● **TASK ITEM**
Retrieve every line from the records in which the word "drop" occurs.
'''
-- ==== Sys2Proof/Machine/Digest.lean ====
section
/-! DEFINITION. The checks over byte strings that the manual names by their public standards: SHA-384, the HMAC and HKDF built
on it, and CRC-64. All are computed in full. -/

namespace Sys2Proof.Machine

/-- The 80 round constants of SHA-384. -/
def shaK : List W64 :=
  [0x428a2f98d728ae22#64, 0x7137449123ef65cd#64, 0xb5c0fbcfec4d3b2f#64, 0xe9b5dba58189dbbc#64] ++
  [0x3956c25bf348b538#64, 0x59f111f1b605d019#64, 0x923f82a4af194f9b#64, 0xab1c5ed5da6d8118#64] ++
  [0xd807aa98a3030242#64, 0x12835b0145706fbe#64, 0x243185be4ee4b28c#64, 0x550c7dc3d5ffb4e2#64] ++
  [0x72be5d74f27b896f#64, 0x80deb1fe3b1696b1#64, 0x9bdc06a725c71235#64, 0xc19bf174cf692694#64] ++
  [0xe49b69c19ef14ad2#64, 0xefbe4786384f25e3#64, 0x0fc19dc68b8cd5b5#64, 0x240ca1cc77ac9c65#64] ++
  [0x2de92c6f592b0275#64, 0x4a7484aa6ea6e483#64, 0x5cb0a9dcbd41fbd4#64, 0x76f988da831153b5#64] ++
  [0x983e5152ee66dfab#64, 0xa831c66d2db43210#64, 0xb00327c898fb213f#64, 0xbf597fc7beef0ee4#64] ++
  [0xc6e00bf33da88fc2#64, 0xd5a79147930aa725#64, 0x06ca6351e003826f#64, 0x142929670a0e6e70#64] ++
  [0x27b70a8546d22ffc#64, 0x2e1b21385c26c926#64, 0x4d2c6dfc5ac42aed#64, 0x53380d139d95b3df#64] ++
  [0x650a73548baf63de#64, 0x766a0abb3c77b2a8#64, 0x81c2c92e47edaee6#64, 0x92722c851482353b#64] ++
  [0xa2bfe8a14cf10364#64, 0xa81a664bbc423001#64, 0xc24b8b70d0f89791#64, 0xc76c51a30654be30#64] ++
  [0xd192e819d6ef5218#64, 0xd69906245565a910#64, 0xf40e35855771202a#64, 0x106aa07032bbd1b8#64] ++
  [0x19a4c116b8d2d0c8#64, 0x1e376c085141ab53#64, 0x2748774cdf8eeb99#64, 0x34b0bcb5e19b48a8#64] ++
  [0x391c0cb3c5c95a63#64, 0x4ed8aa4ae3418acb#64, 0x5b9cca4f7763e373#64, 0x682e6ff3d6b2b8a3#64] ++
  [0x748f82ee5defb2fc#64, 0x78a5636f43172f60#64, 0x84c87814a1f0ab72#64, 0x8cc702081a6439ec#64] ++
  [0x90befffa23631e28#64, 0xa4506cebde82bde9#64, 0xbef9a3f7b2c67915#64, 0xc67178f2e372532b#64] ++
  [0xca273eceea26619c#64, 0xd186b8c721c0c207#64, 0xeada7dd6cde0eb1e#64, 0xf57d4f7fee6ed178#64] ++
  [0x06f067aa72176fba#64, 0x0a637dc5a2c898a6#64, 0x113f9804bef90dae#64, 0x1b710b35131c471b#64] ++
  [0x28db77f523047d84#64, 0x32caab7b40c72493#64, 0x3c9ebe0a15c9bebc#64, 0x431d67c49c100d4c#64] ++
  [0x4cc5d4becb3e42b6#64, 0x597f299cfc657e2a#64, 0x5fcb6fab3ad6faec#64, 0x6c44198c4a475817#64]

/-- The eight words SHA-384 starts from. -/
def shaInit : List W64 :=
  [0xcbbb9d5dc1059ed8#64, 0x629a292a367cd507#64, 0x9159015a3070dd17#64, 0x152fecd8f70e5939#64, 0x67332667ffc00b31#64, 0x8eb44a8768581511#64, 0xdb0c2e0d64f98fa7#64, 0x47b5481dbefa4fa4#64]

/-- A number as `n` bytes, highest first. -/
def bytesBE (x n : Nat) : List Byte := (bytesLE x n).reverse

/-- Bytes as a number, highest first. -/
def natBE (l : List Byte) : Nat := l.foldl (fun a b => a * 256 + b.toNat) 0

/-- Bytes as a number, lowest first. -/
def natLE (l : List Byte) : Nat := l.foldr (fun b a => b.toNat + 256 * a) 0

/-- The message, a one bit, zeros and the length in bits, to a multiple of 128 bytes. -/
def shaPad (m : List Byte) : List Byte :=
  m ++ [0x80#8] ++ List.replicate ((239 - m.length % 128) % 128) 0#8 ++ bytesBE (8 * m.length) 16

/-- Cut a list into the `n` pieces of `k` that it holds, first to last. -/
def cutInto {α : Type} (k : Nat) (l : List α) : Nat → List (List α)
  | 0 => []
  | n + 1 => l.take k :: cutInto k (l.drop k) n

/-- One SHA-384 round on the eight working words. -/
def shaRound (st : List W64) (kw : W64) : List W64 :=
  match st with
  | [a, b, c, d, e, f, g, h] =>
    let s1 := e.rotateRight 14 ^^^ e.rotateRight 18 ^^^ e.rotateRight 41
    let ch := (e &&& f) ^^^ (~~~e &&& g)
    let t1 := h + s1 + ch + kw
    let s0 := a.rotateRight 28 ^^^ a.rotateRight 34 ^^^ a.rotateRight 39
    let maj := (a &&& b) ^^^ (a &&& c) ^^^ (b &&& c)
    [t1 + (s0 + maj), a, b, c, d + t1, e, f, g]
  | _ => st

/-- The next word of the message schedule from the last sixteen. -/
def shaNextWord (w : List W64) : W64 :=
  let w1 := w.getD 1 0
  let w14 := w.getD 14 0
  (w14.rotateRight 19 ^^^ w14.rotateRight 61 ^^^ (w14 >>> 6)) + w.getD 9 0
    + (w1.rotateRight 1 ^^^ w1.rotateRight 8 ^^^ (w1 >>> 7)) + w.getD 0 0

/-- The rounds of one block: the working words, the last sixteen schedule words, the constants still to come. -/
def shaRounds (st w : List W64) : List W64 → List W64
  | [] => st
  | k :: r => shaRounds (shaRound st (k + w.getD 0 0)) (w.drop 1 ++ [shaNextWord w]) r

/-- One 128-byte block. -/
def shaBlock (h : List W64) (b : List Byte) : List W64 :=
  let w := (cutInto 8 b 16).map fun x => BitVec.ofNat 64 (natBE x)
  List.zipWith (· + ·) h (shaRounds h w shaK)

/-- SHA-384, 48 bytes. -/
def sha384 (m : List Byte) : List Byte :=
  let p := shaPad m
  let h := (cutInto 128 p (p.length / 128)).foldl shaBlock shaInit
  (h.take 6).flatMap fun x => bytesBE x.toNat 8

/-- A digest as a 384-bit word, its first byte lowest (the order in which it stands in memory). -/
def digestWord (l : List Byte) : BitVec 384 := BitVec.ofNat 384 (natLE l)

/-- HMAC with SHA-384. -/
def hmac384 (key msg : List Byte) : List Byte :=
  let k0 := if key.length > 128 then sha384 key else key
  let k := k0 ++ List.replicate (128 - k0.length) 0#8
  sha384 (k.map (· ^^^ 0x5c#8) ++ sha384 (k.map (· ^^^ 0x36#8) ++ msg))

/-- HKDF's blocks: the previous block, the number of the next one, how many are to come. -/
def hkdfBlocks (prk info prev : List Byte) (i : Nat) : Nat → List Byte
  | 0 => []
  | n + 1 =>
    let t := hmac384 prk (prev ++ info ++ [BitVec.ofNat 8 i])
    t ++ hkdfBlocks prk info t (i + 1) n

/-- HKDF with SHA-384: extract with a salt, expand with an info string, `n` bytes. -/
def hkdf384 (salt ikm info : List Byte) (n : Nat) : List Byte :=
  (hkdfBlocks (hmac384 salt ikm) info [] 1 (ceilDiv n 48)).take n

/-- Eight steps of CRC-64 with the ECMA-182 polynomial, highest bit first. -/
def crcShift (c : W64) : Nat → W64
  | 0 => c
  | n + 1 => crcShift (if c.getLsbD 63 then (c <<< 1) ^^^ 0x42f0e1eba9ea3693#64 else c <<< 1) n

/-- One byte into a CRC-64. -/
def crcByte (c : W64) (b : Byte) : W64 := crcShift (c ^^^ ((b.setWidth 64) <<< 56)) 8

/-- CRC-64 with the ECMA-182 polynomial over bytes, from a zero register (R305, R398). -/
def crc64 (l : List Byte) : W64 := l.foldl crcByte 0

end Sys2Proof.Machine
end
'''
● **EXPECTED OUTPUT**
  | n + 1 => l.take k :: cutInto k (l.drop k) n
  | k :: r => shaRounds (shaRound st (k + w.getD 0 0)) (w.drop 1 ++ [shaNextWord w]) r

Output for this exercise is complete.